Still, while a great ending can save a mediocre show, the corollary is that a lousy ending can tank even a generally OK one- and 18if is only sporadically OK. The final episodes of 18if try to assemble the pieces of story into some coherent struggle of cosmic significance. There's a VERY silly "war" between the witches, and a resolution of another matter- Katsumi's sister's OWN "Sleeping Beauty" syndrome- that's pure anticlimax. There's some muddled Judeo-Christian theology thrown in (though I'd certainly grant that a lot of "traditional" religious views aren't exactly feminist), and ONCE AGAIN I couldn't figure out exactly how what we've seen really RESOLVED things, but I guess you can't argue with success...

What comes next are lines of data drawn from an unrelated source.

-- ==== Sys2Proof/Machine/Single.lean ====
section
/-! DEFINITION. Binary32 arithmetic of the loop engine and the field bus: each operation rounded to nearest, ties to
even; infinities and NaN as IEEE 754 has them (R285). -/

namespace Sys2Proof

def sadd (a b : Word) : Word := ofExt (extAdd (extOf a) (extOf b))

/-- The negative. -/
def sneg (a : Word) : Word := a ^^^ 0x80000000

def ssub (a b : Word) : Word := sadd a (sneg b)
def smul (a b : Word) : Word := ofExt (extMul (extOf a) (extOf b))
def sdiv (a b : Word) : Word := ofExt (extDiv (extOf a) (extOf b))

/-- The magnitude. -/
def sabs (a : Word) : Word := a &&& 0x7FFFFFFF

/-- a < b; false with a NaN. -/
def slt (a b : Word) : Bool := extLess (extOf a) (extOf b)

/-- A value limited to a closed range. -/
def sclamp (x lo hi : Word) : Word := if slt x lo then lo else if slt hi x then hi else x

/-- Finite. -/
def sfinite (x : Word) : Bool := (val32 x).isSome

/-- A binary64 rounded to nearest binary32. -/
def narrow (x : Dword) : Word := ofExt (ext64 x)

def s0 : Word := 0
def s1 : Word := 0x3F800000
def sHalf : Word := 0x3F000000
/-- 2.0, the safe value that means high impedance (R297). -/
def sHighZ : Word := 0x40000000

end Sys2Proof
end

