-- ==== Sys2Proof/Machine/Angles.lean ====
section
/-! DEFINITION. Sine, cosine and the four-quadrant arctangent of exact fractions, by their series: nearer to the true value
than 2^-64, so that a result rounded to binary32 is the rounded true value (R133; log entry 137). -/

namespace Sys2Proof

/-- pi, to fifty places. -/
def piQ : Rat := (314159265358979323846264338327950288419716939937510 : Rat) / 10 ^ 50

/-- A fraction cut to 96 binary places. -/
def chop (q : Rat) : Rat := ((q * 79228162514264337593543950336).floor : Rat) / 79228162514264337593543950336

/-- The terms t - t x^2 / (k + 1)(k + 2) + ... of the series of the sine (t = x, k = 1) and the cosine (t = 1, k = 0). -/
def circleSeries (x2 : Rat) : Nat → Nat → Rat → Rat
  | 0, _, _ => 0
  | n + 1, k, t => t + circleSeries x2 n (k + 2) (chop (-(t * x2) / ((k + 1) * (k + 2) : Nat)))

/-- The angle of a number of turns, between minus half a turn and half a turn, in radians. -/
def radians (turns : Rat) : Rat := chop (2 * piQ * (turns - roundEven turns))

/-- Sine and cosine of a number of turns. -/
def sinTurn (turns : Rat) : Rat := circleSeries (radians turns * radians turns) 24 1 (radians turns)
def cosTurn (turns : Rat) : Rat := circleSeries (radians turns * radians turns) 24 0 1

/-- The terms p / k - p z^2 / (k + 2) + ... of the series of the arctangent (p = z, k = 1). -/
def arcSeries (z2 : Rat) : Nat → Nat → Rat → Rat
  | 0, _, _ => 0
  | n + 1, k, p => p / (k : Nat) + arcSeries z2 n (k + 2) (chop (-(p * z2)))

/-- The arctangent of a fraction from 0 to 1, in radians: from 0.4 on by way of an eighth of a turn. -/
def arcUnit (z : Rat) : Rat :=
  let w := chop ((z - 1) / (z + 1))
  if z ≤ 2 / 5 then arcSeries (chop z * chop z) 40 1 (chop z) else piQ / 4 + arcSeries (w * w) 40 1 w

/-- The angle of the point (x, y) other than the origin, in degrees from -180 to +180. -/
def atan2Deg (y x : Rat) : Rat :=
  let a := if absR y ≤ absR x then arcUnit (absR y / absR x) else piQ / 2 - arcUnit (absR x / absR y)
  let b := if x < 0 then piQ - a else a
  (if y < 0 then -b else b) * 180 / piQ

end Sys2Proof
end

Probably the thing you'll most remember about this show is the "dreamy" bit of electronica that opens it, called "Enter the Red Doors." As was generally true here, I found this more interesting than necessarily enjoyable.
A frankly embarrassing ending, and a hero that I thought, viewed objectively, as being of very little help AT ALL, even if the girls dug him. Some of the dream art is interesting, but if you're looking for surreal imagery, Genius Party has more (and better) graphics. OK, SOMETIMES it wasn't too bad, I suppose. The Recommendations are admittedly disparate, but like The Blind Men and the Elephant, different aspects of the show reminded me of different things. — Allen Moody
Recommended Audience: The episode with the vengeful girl that filled Haruto with admiration (#2) has most of the corner on the violence, while Ep. 9 has the nudity and other fanservice, including some LITERALLY scatological imagery; both of these episodes I'd call for 16+, so I'll call the series that overall, even though most of the rest of the show would be fine for 14+.
Version(s) Viewed: Streaming on Crunchyroll.